(Beginning of RECORDED INFORMATION)

-- ==== Sys2Proof/Laws/KeepsWork.lean ====
section
/-! SUPPORT. What is kept by sequences, leaves, the beat and the host port: the queue and the invariant. -/

namespace Sys2Proof.Machine

open Sys2Proof

theorem endLease_keeps (qi : Nat) {s0 s : State} (hk : Keeps s0 s) :
    Keeps s0 (State.endLease s qi) := by
  unfold State.endLease
  repeat with_reducible first | assumption | apply dropTail_keeps | apply setSeq_keeps

theorem openNew_keeps (rid : Nat) (r : Req) {s0 s : State} (hk : Keeps s0 s) :
    Keeps s0 (State.openNew s rid r) := by
  unfold State.openNew
  repeat with_reducible first
    | assumption | apply bad_keeps | apply complete_keeps | apply completeJournaled_keeps | apply pick_keeps
    | apply setSeq_keeps | apply Keeps.ite | refine Keeps.snd ?_ (by assumption)
    | (extract_lets +onlyGivenNames xx; revert xx; intro x; clear_value x) | split

theorem openAgain_keeps (rid : Nat) (r : Req) {s0 s : State} (hk : Keeps s0 s) :
    Keeps s0 (State.openAgain s rid r) := by
  unfold State.openAgain
  repeat with_reducible first
    | assumption | apply complete_keeps | apply completeJournaled_keeps | apply setSeq_keeps | apply Keeps.ite

theorem effSeqOpen_keeps (rid : Nat) {s0 s : State} (hk : Keeps s0 s) :
    Keeps s0 (effSeqOpen s rid) := by
  unfold effSeqOpen
  repeat with_reducible first | assumption | apply openAgain_keeps | apply openNew_keeps | apply Keeps.ite | split

theorem openLeaf_keeps (q : Sequ) (qi : Nat) (layer : Nat) {s0 s : State} (hk : Keeps s0 s) :
    Keeps s0 (State.openLeaf s q qi layer).2 := by
  unfold State.openLeaf
  repeat with_reducible first
    | assumption | apply allocSlot_keeps | apply newCid_keeps | apply pick_keeps | apply setLeaf_keeps
    | refine Keeps.snd ?_ (by assumption) | split

theorem closeLeaf_keeps (i : Nat) {s0 s : State} (hk : Keeps s0 s) :
    Keeps s0 (State.closeLeaf s i) := by
  unfold State.closeLeaf
  repeat with_reducible first | assumption | apply setLeaf_keeps

theorem openLeaves_keeps (q : Sequ) (qi : Nat) (layer : Nat) (v0 : Nat) {s0 s : State} (hk : Keeps s0 s) :
    Keeps s0 (State.openLeaves s q qi layer v0).2.2 := by
  induction v0 generalizing s q qi layer with
  | zero =>
    unfold State.openLeaves
    repeat with_reducible first | assumption | apply ih | apply openLeaf_keeps | refine Keeps.snd ?_ (by assumption) | split
  | succ n ih =>
    unfold State.openLeaves
    repeat with_reducible first | assumption | apply ih | apply openLeaf_keeps | refine Keeps.snd ?_ (by assumption) | split

theorem openChunks_keeps (q : Sequ) (qi : Nat) (layers : Nat) (v0 : List Chunk) {s0 s : State} (hk : Keeps s0 s) :
    Keeps s0 (State.openChunks s q qi layers v0).2.2.2 := by
  induction v0 generalizing s q qi layers with
  | nil =>
    unfold State.openChunks
    repeat with_reducible first
      | assumption | apply ih | apply openLeaves_keeps | refine Keeps.thd ?_ (by assumption)
      | (extract_lets +onlyGivenNames xx; revert xx; intro (x : _ × _ × _ × State); subst x) | split
  | cons a t ih =>
    unfold State.openChunks
    repeat with_reducible first
      | assumption | apply ih | apply openLeaves_keeps | refine Keeps.thd ?_ (by assumption)
      | (extract_lets +onlyGivenNames xx; revert xx; intro (x : _ × _ × _ × State); subst x) | split

theorem reportMatches_keeps (p : Nat) (reports : List RuleMatch) (n : Nat) {s0 s : State} (hk : Keeps s0 s) :
    Keeps s0 (State.reportMatches s p reports n).2 := by
  unfold State.reportMatches
  repeat with_reducible first | assumption | apply allocCtx_keeps | apply Keeps.ite2

theorem sealNote_keeps (p : Nat) (qi : Nat) (n : Nat) {s0 s : State} (hk : Keeps s0 s) :
    Keeps s0 (State.sealNote s p qi n) := by
  unfold State.sealNote
  repeat with_reducible first | assumption | apply bump_keeps | apply Keeps.ite | apply Keeps.upd

theorem commitPlan_keeps (pl : Plan) {s0 s : State} (hk : Keeps s0 s) :
    Keeps s0 (State.commitPlan s pl) := by
  unfold State.commitPlan
  repeat with_reducible first
    | assumption | apply placeSealed_keeps | apply sealNote_keeps | apply setLeaf_keeps | apply setSeq_keeps
    | refine Keeps.foldl _ (fun _ _ _ => ?_) ?_

theorem finishPlan_keeps (rid : Nat) (r : Req) (pl : Plan) {s0 s : State} (hk : Keeps s0 s) :
    Keeps s0 (State.finishPlan s rid r pl) := by
  unfold State.finishPlan
  repeat with_reducible first
    | assumption | apply commitPlan_keeps | apply complete_keeps | apply reportMatches_keeps | apply setSeq_keeps
    | apply Keeps.ite

theorem abandonPlan_keeps (rid : Nat) (pl : Plan) (st : Status) {s0 s : State} (hk : Keeps s0 s) :
    Keeps s0 (State.abandonPlan s rid pl st) := by
  unfold State.abandonPlan
  repeat with_reducible first
    | assumption | apply closeLeaf_keeps | apply complete_keeps | refine Keeps.foldl _ (fun _ _ _ => ?_) ?_

theorem runPlan_keeps (rid : Nat) (r : Req) (pl : Plan) {s0 s : State} (hk : Keeps s0 s) :
    Keeps s0 (State.runPlan s rid r pl) := by
  unfold State.runPlan
  repeat with_reducible first | assumption | apply finishPlan_keeps | apply wait_keeps | apply Keeps.ite

theorem appendRead_keeps (rid : Nat) (r : Req) (qi : Nat) (sh : Bytes) (toks : List Nat) (layers : List (List TokKV)) {s0 s : State} (hk : Keeps s0 s) :
    Keeps s0 (State.appendRead s rid r qi sh toks layers) := by
  unfold State.appendRead
  repeat with_reducible first
    | assumption | apply closeLeaf_keeps | apply complete_keeps | apply openChunks_keeps | apply runPlan_keeps | apply Keeps.ite
    | refine Keeps.foldl _ (fun _ _ _ => ?_) ?_ | refine Keeps.fth ?_ (by assumption)
    | (extract_lets +onlyGivenNames xx; revert xx; intro x; clear_value x) | split

theorem appendStart_keeps (rid : Nat) (r : Req) (qi : Nat) (sh : Bytes) {s0 s : State} (hk : Keeps s0 s) :
    Keeps s0 (State.appendStart s rid r qi sh) := by
  unfold State.appendStart
  repeat with_reducible first
    | assumption | apply appendRead_keeps | apply bad_keeps | apply complete_keeps | apply failRead_keeps | apply Keeps.ite
    | (extract_lets +onlyGivenNames xx; revert xx; intro x; clear_value x) | split

theorem heldWrite_keeps (rid : Nat) (r : Req) (go : State → Nat → Bytes → State) {s0 s : State} (h_go : ∀ a0 a1 a2, Keeps s0 a0 → Keeps s0 (go a0 a1 a2)) (hk : Keeps s0 s) :
    Keeps s0 (State.heldWrite s rid r go) := by
  unfold State.heldWrite
  repeat with_reducible first | assumption | apply h_go | apply complete_keeps | apply setSeq_keeps | apply Keeps.ite

theorem effSeqAppend_keeps (rid : Nat) {s0 s : State} (hk : Keeps s0 s) :
    Keeps s0 (effSeqAppend s rid) := by
  unfold effSeqAppend
  repeat with_reducible first | assumption | apply appendStart_keeps | apply heldWrite_keeps | split | (intro _)

theorem leafWriteRead_keeps (rid : Nat) (r : Req) (qi : Nat) (sh : Bytes) (toks : List TokKV) {s0 s : State} (hk : Keeps s0 s) :
    Keeps s0 (State.leafWriteRead s rid r qi sh toks) := by
  unfold State.leafWriteRead
  repeat with_reducible first | assumption | apply complete_keeps | apply runPlan_keeps | apply Keeps.ite | split

theorem leafWriteStart_keeps (rid : Nat) (r : Req) (qi : Nat) (sh : Bytes) {s0 s : State} (hk : Keeps s0 s) :
    Keeps s0 (State.leafWriteStart s rid r qi sh) := by
  unfold State.leafWriteStart
  repeat with_reducible first
    | assumption | apply bad_keeps | apply complete_keeps | apply failRead_keeps | apply leafWriteRead_keeps | apply Keeps.ite
    | split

(End of RECORDED INFORMATION)

**INSTRUCTIONS TO FOLLOW**
Between the first line of the entries above and the line with "repeat with_reducible first | assumption | apply dropTail_keeps", both included, copy every line exactly and nothing outside that range.

**COMPLETED EXERCISE**
-- ==== Sys2Proof/Laws/KeepsWork.lean ====
section
/-! SUPPORT. What is kept by sequences, leaves, the beat and the host port: the queue and the invariant. -/

namespace Sys2Proof.Machine

open Sys2Proof

theorem endLease_keeps (qi : Nat) {s0 s : State} (hk : Keeps s0 s) :
    Keeps s0 (State.endLease s qi) := by
  unfold State.endLease
  repeat with_reducible first | assumption | apply dropTail_keeps | apply setSeq_keeps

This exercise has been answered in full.